Q3: What should be done when copy number results are lower than expected or show high inter-batch variability?
A: Three steps: First, technical investigation – confirm gDNA extraction efficiency (spike recovery), PCR
inhibitors (spike control), and standard curve accuracy (if using qPCR). If using ddPCR/dPCR, check
droplet/microwell generation quality and positive/negative separation. Second, biological investigation –
evaluate consistency of culture conditions (medium, temperature, passage number) for the host strain during MCB
establishment and EOPC sampling; verify whether the plasmid's origin of replication type (pUC ori high copy vs
pSC101 ori low copy) is appropriate for the expression system; confirm absence of plasmid multimers by agarose
gel electrophoresis. Third, decision – if technical and does not affect product quality, correct, retest, and
document the deviation; if genuine biological variation, reassess the genetic stability of the host
strain/plasmid combination – this may require re-cloning or adjusting the maximum passage number in the
production process.
Q4: Is GMP compliance required for plasmid copy number testing?

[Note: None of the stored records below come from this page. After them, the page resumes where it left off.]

/-- A decoded word has an aligned address, and decodes by its direction. -/
theorem decode_eq_ok_iff {t : OpWord} {i : Instr} :
    decode t = .ok i ↔ wordAligned (opAddr t) = true
      ∧ (if opRw t then decodeWrite (opAddr t) (opData t) else decodeRead (opAddr t)) = i := by
  by_cases h : wordAligned (opAddr t) = true <;> simp [decode, h]

/-- The mask of the catch-all rows keeps the direction alone. -/
theorem and_rwMask (t : OpWord) : t &&& 0x100000000000#45 = packOp (opRw t) 0#12 0#32 := by
  have hmask : 0x100000000000#45 = packOp true 0#12 0#32 := by decide
  rw [hmask, and_packOp_eq_packOp_iff]
  simp

/-- R86: the word lies in the row of the operation, which is well formed, and no named row takes the word of a catch-all row. -/
def FollowsTable (t : OpWord) (i : Instr) : Prop :=
  t &&& (opcodeRow i).1 = (opcodeRow i).2 ∧ i.wellFormed = true
    ∧ (opcodeRow i ∈ namedRows ∨ ∀ r ∈ namedRows, t &&& r.1 ≠ r.2)

theorem NamedRowTakes.followsTable {i : Instr} {t : OpWord} (h : NamedRowTakes i t) : FollowsTable t i :=
  ⟨h.2, wellFormed_of_namedRow h.1, .inl h.1⟩

theorem followsTable_decodeRead {t : OpWord} (halign : wordAligned (opAddr t) = true) (hrw : opRw t = false) :
    FollowsTable t (decodeRead (opAddr t)) := by
  cases hnamed : namedRead (opAddr t) with
  | true => exact (namedRowTakes_decodeRead hrw hnamed).followsTable
  | false =>
    rw [decodeRead_of_not_namedRead hnamed]
    refine ⟨?_, by simp [Instr.wellFormed, halign, hnamed], .inr fun r hr htake => ?_⟩
    · rw [opcodeRow, and_rwMask, hrw]; decide
    · simpa [hrw, hnamed] using named_of_namedRow hr htake

theorem followsTable_decodeWrite {t : OpWord} (halign : wordAligned (opAddr t) = true) (hrw : opRw t = true) :
    FollowsTable t (decodeWrite (opAddr t) (opData t)) := by
  cases hnamed : namedWrite (opAddr t) with
  | true => exact (namedRowTakes_decodeWrite hrw hnamed).followsTable
  | false =>
    rw [decodeWrite_of_not_namedWrite hnamed]
    refine ⟨?_, by simp [Instr.wellFormed, halign, hnamed], .inr fun r hr htake => ?_⟩
    · rw [opcodeRow, and_rwMask, hrw]; decide
    · simpa [hrw, hnamed] using named_of_namedRow hr htake

theorem followsTable_of_decode {t : OpWord} {i : Instr} (h : decode t = .ok i) : FollowsTable t i := by
  obtain ⟨halign, rfl⟩ := decode_eq_ok_iff.mp h
  cases hrw : opRw t with
  | false => exact followsTable_decodeRead halign hrw
  | true => exact followsTable_decodeWrite halign hrw

/-- Where no two entries of a list pass a test together, at most one passes it. -/
theorem countP_le_one_of_pairwise {α : Type} {p : α → Bool} {l : List α}
    (h : l.Pairwise fun x y => ¬ (p x = true ∧ p y = true)) : l.countP p ≤ 1 := by
  induction h with
  | nil => exact Nat.zero_le _
  | @cons x l hx _ ih =>
    by_cases hpx : p x = true
    · have hrest : l.countP p = 0 := List.countP_eq_zero.mpr fun y hy hpy => hx y hy ⟨hpx, hpy⟩
      rw [List.countP_cons_of_pos hpx, hrest]
    · rwa [List.countP_cons_of_neg hpx]

/-- Two named rows differ at a bit that both masks keep. -/
theorem namedRows_pairwise_differ : namedRows.Pairwise fun r r' => r.2 &&& r'.1 ≠ r'.2 &&& r.1 := by
  decide

/-- R86: no word lies in two named rows. -/
theorem namedRows_countP_le_one (t : OpWord) : (namedRows.countP fun r => t &&& r.1 == r.2) ≤ 1 := by
  refine countP_le_one_of_pairwise (namedRows_pairwise_differ.imp fun {r r'} hdiffer htakes => hdiffer ?_)
  obtain ⟨hr, hr'⟩ : t &&& r.1 = r.2 ∧ t &&& r'.1 = r'.2 := by simpa using htakes
  rw [← hr, ← hr', BitVec.and_assoc, BitVec.and_assoc, BitVec.and_comm r.1]
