-- ==== Sys2Proof/Machine/Operands.lean ====
section
/-! DEFINITION. Operand forms: register numbers, the palette index, binary32 and u32 operand words, and the
conversions between channel values and bytes (30_encoding.md R60 to R62; 40_color.md R77, R78;
42_protocol.md R129). -/

namespace Sys2Proof.Machine

/-- `clamp01` of 00_scope.md R9. -/
def clamp01 (x : Rat) : Rat := min 1 (max 0 x)

/-- 2 to the power `k`, `k` of either sign. -/
def pow2 (k : Int) : Rat :=
  match k with
  | .ofNat n => ((2 ^ n : Nat) : Rat)
  | .negSucc n => 1 / ((2 ^ (n + 1) : Nat) : Rat)

/-- Sign, exponent and fraction of a binary32 word (40_color.md R77). -/
def f32Sign (w : Word) : Bool := w.getLsbD 31
def f32Exponent (w : Word) : Nat := (w.extractLsb' 23 8).toNat
def f32Fraction (w : Word) : Nat := (w.extractLsb' 0 23).toNat

/-- MAXF, the largest finite binary32 value (40_color.md R78). -/
def maxF : Rat := ((2 ^ 128 - 2 ^ 104 : Nat) : Rat)

/-- The magnitude of a binary32 word: R77 for a finite word; for exponent 255 a NaN counts as 0 and an
infinity as MAXF (R78). -/
def f32Magnitude (w : Word) : Rat :=
  if f32Exponent w = 255 then
    if f32Fraction w = 0 then maxF else 0
  else if f32Exponent w = 0 then (f32Fraction w : Rat) * pow2 (-149)
  else ((2 ^ 23 + f32Fraction w : Nat) : Rat) * pow2 ((f32Exponent w : Int) - 150)

/-- The exact value of a binary32 operand word (40_color.md R77, R78). -/
def f32 (w : Word) : Rat :=
  if f32Sign w then -(f32Magnitude w) else f32Magnitude w

/-- The 8-bit conversion: nearest, ties upward (42_protocol.md R129).  Its value for a channel outside
[0, 1], which no run holds (R21), is the low byte of the floor (log 20). -/
def q8 (x : Rat) : Byte := BitVec.ofInt 8 (Rat.floor (255 * x + 1 / 2))

/-- The pack function of CREAD (40_color.md R97): bytes R, G, B, bits 31:24 zero. -/
def packColour (c : Colour) : Word := 0#8 ++ q8 c.r ++ q8 c.g ++ q8 c.b

/-- The palette index k = imm[2:0] (30_encoding.md R61). -/
def paletteIndex (imm : BitVec 12) : BitVec 3 := imm.extractLsb' 0 3

/-- The palette (40_color.md R80). -/
def palette (k : BitVec 3) : Colour :=
  match k.toNat with
  | 0 => ⟨0, 0, 0⟩
  | 1 => ⟨1, 0, 0⟩
  | 2 => ⟨0, 1, 0⟩
  | 3 => ⟨1, 1, 0⟩
  | 4 => ⟨0, 0, 1⟩
  | 5 => ⟨1, 0, 1⟩
  | 6 => ⟨0, 1, 1⟩
  | _ => ⟨1, 1, 1⟩

end Sys2Proof.Machine
end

A: It depends on the purpose. For MCB and EOPC genetic stability testing intended for IND submission, testing
should be performed under GMP-like or GLP conditions to ensure data integrity, traceability, and regulatory
acceptability. Key requirements include: use of validated methods (per ICH Q2), establishment and documentation
of system suitability criteria, use of calibrated instruments, and retention of complete audit trails for raw
data and analysis records. Creative Biogene offers GLP/cGMP-aligned copy number testing services; all methods
are fully validated, and data are directly usable for the CMC section of IND submissions.
* For research use only. Not intended for any clinical use.